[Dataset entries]
@[simp] theorem modPart_part_self (s : State) (i : PartN) (f : PartRegs → PartRegs) : (s.modPart i f).part i = f (s.part i) := by
  simp [part, modPart]
theorem modPart_part_ne (s : State) (i j : PartN) (f : PartRegs → PartRegs) (h : i ≠ j) : (s.modPart i f).part j = s.part j := by
  simp [part, modPart, Fin.val_inj, h]
@[simp] theorem modPly_ply_self (s : State) (i : Die) (f : Ply → Ply) : (s.modPly i f).ply i = f (s.ply i) := by
  simp [ply, modPly]
theorem modPly_ply_ne (s : State) (i j : Die) (f : Ply → Ply) (h : i ≠ j) : (s.modPly i f).ply j = s.ply j := by
  simp [ply, modPly, Fin.val_inj, h]
@[simp] theorem modBeam_beam_self (s : State) (i : Beam) (f : BeamRegs → BeamRegs) : (s.modBeam i f).beam i = f (s.beam i) := by
  simp [beam, modBeam]
theorem modBeam_beam_ne (s : State) (i j : Beam) (f : BeamRegs → BeamRegs) (h : i ≠ j) : (s.modBeam i f).beam j = s.beam j := by
  simp [beam, modBeam, Fin.val_inj, h]
@[simp] theorem modPort_port_self (s : State) (i : Port) (f : PortRegs → PortRegs) : (s.modPort i f).port i = f (s.port i) := by
  simp [port, modPort]
theorem modPort_port_ne (s : State) (i j : Port) (f : PortRegs → PortRegs) (h : i ≠ j) : (s.modPort i f).port j = s.port j := by
  simp [port, modPort, Fin.val_inj, h]
@[simp] theorem modCtx_ctx_self (s : State) (b : Beam) (c : CtxN) (f : Context → Context) :
    (s.modCtx b c f).ctx b c = f (s.ctx b c) := by
  simp [ctx, modCtx, beam, modBeam]
theorem modCtx_ctx_ne (s : State) (b : Beam) (c e : CtxN) (f : Context → Context) (h : c ≠ e) :
    (s.modCtx b c f).ctx b e = s.ctx b e := by
  simp [ctx, modCtx, beam, modBeam, Fin.val_inj, h]
theorem modCtx_ctx_beam (s : State) (a b : Beam) (c e : CtxN) (f : Context → Context) (h : a ≠ b) :
    (s.modCtx a c f).ctx b e = s.ctx b e := by
  simp [ctx, modCtx, beam, modBeam, Fin.val_inj, h]

end Sys2Proof.Machine.State
end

- Work instructions -
Write the entries above out again, verbatim.

- Written response -
@[simp] theorem modPart_part_self (s : State) (i : PartN) (f : PartRegs → PartRegs) : (s.modPart i f).part i = f (s.part i) := by
  simp [part, modPart]
theorem modPart_part_ne (s : State) (i j : PartN) (f : PartRegs → PartRegs) (h : i ≠ j) : (s.modPart i f).part j = s.part j := by
  simp [part, modPart, Fin.val_inj, h]
@[simp] theorem modPly_ply_self (s : State) (i : Die) (f : Ply → Ply) : (s.modPly i f).ply i = f (s.ply i) := by
  simp [ply, modPly]
theorem modPly_ply_ne (s : State) (i j : Die) (f : Ply → Ply) (h : i ≠ j) : (s.modPly i f).ply j = s.ply j := by
  simp [ply, modPly, Fin.val_inj, h]
@[simp] theorem modBeam_beam_self (s : State) (i : Beam) (f : BeamRegs → BeamRegs) : (s.modBeam i f).beam i = f (s.beam i) := by
  simp [beam, modBeam]
theorem modBeam_beam_ne (s : State) (i j : Beam) (f : BeamRegs → BeamRegs) (h : i ≠ j) : (s.modBeam i f).beam j = s.beam j := by
  simp [beam, modBeam, Fin.val_inj, h]
@[simp] theorem modPort_port_self (s : State) (i : Port) (f : PortRegs → PortRegs) : (s.modPort i f).port i = f (s.port i) := by
  simp [port, modPort]
theorem modPort_port_ne (s : State) (i j : Port) (f : PortRegs → PortRegs) (h : i ≠ j) : (s.modPort i f).port j = s.port j := by
  simp [port, modPort, Fin.val_inj, h]
@[simp] theorem modCtx_ctx_self (s : State) (b : Beam) (c : CtxN) (f : Context → Context) :
    (s.modCtx b c f).ctx b c = f (s.ctx b c) := by
  simp [ctx, modCtx, beam, modBeam]
theorem modCtx_ctx_ne (s : State) (b : Beam) (c e : CtxN) (f : Context → Context) (h : c ≠ e) :
    (s.modCtx b c f).ctx b e = s.ctx b e := by
  simp [ctx, modCtx, beam, modBeam, Fin.val_inj, h]
theorem modCtx_ctx_beam (s : State) (a b : Beam) (c e : CtxN) (f : Context → Context) (h : a ≠ b) :
    (s.modCtx a c f).ctx b e = s.ctx b e := by
  simp [ctx, modCtx, beam, modBeam, Fin.val_inj, h]

end Sys2Proof.Machine.State
end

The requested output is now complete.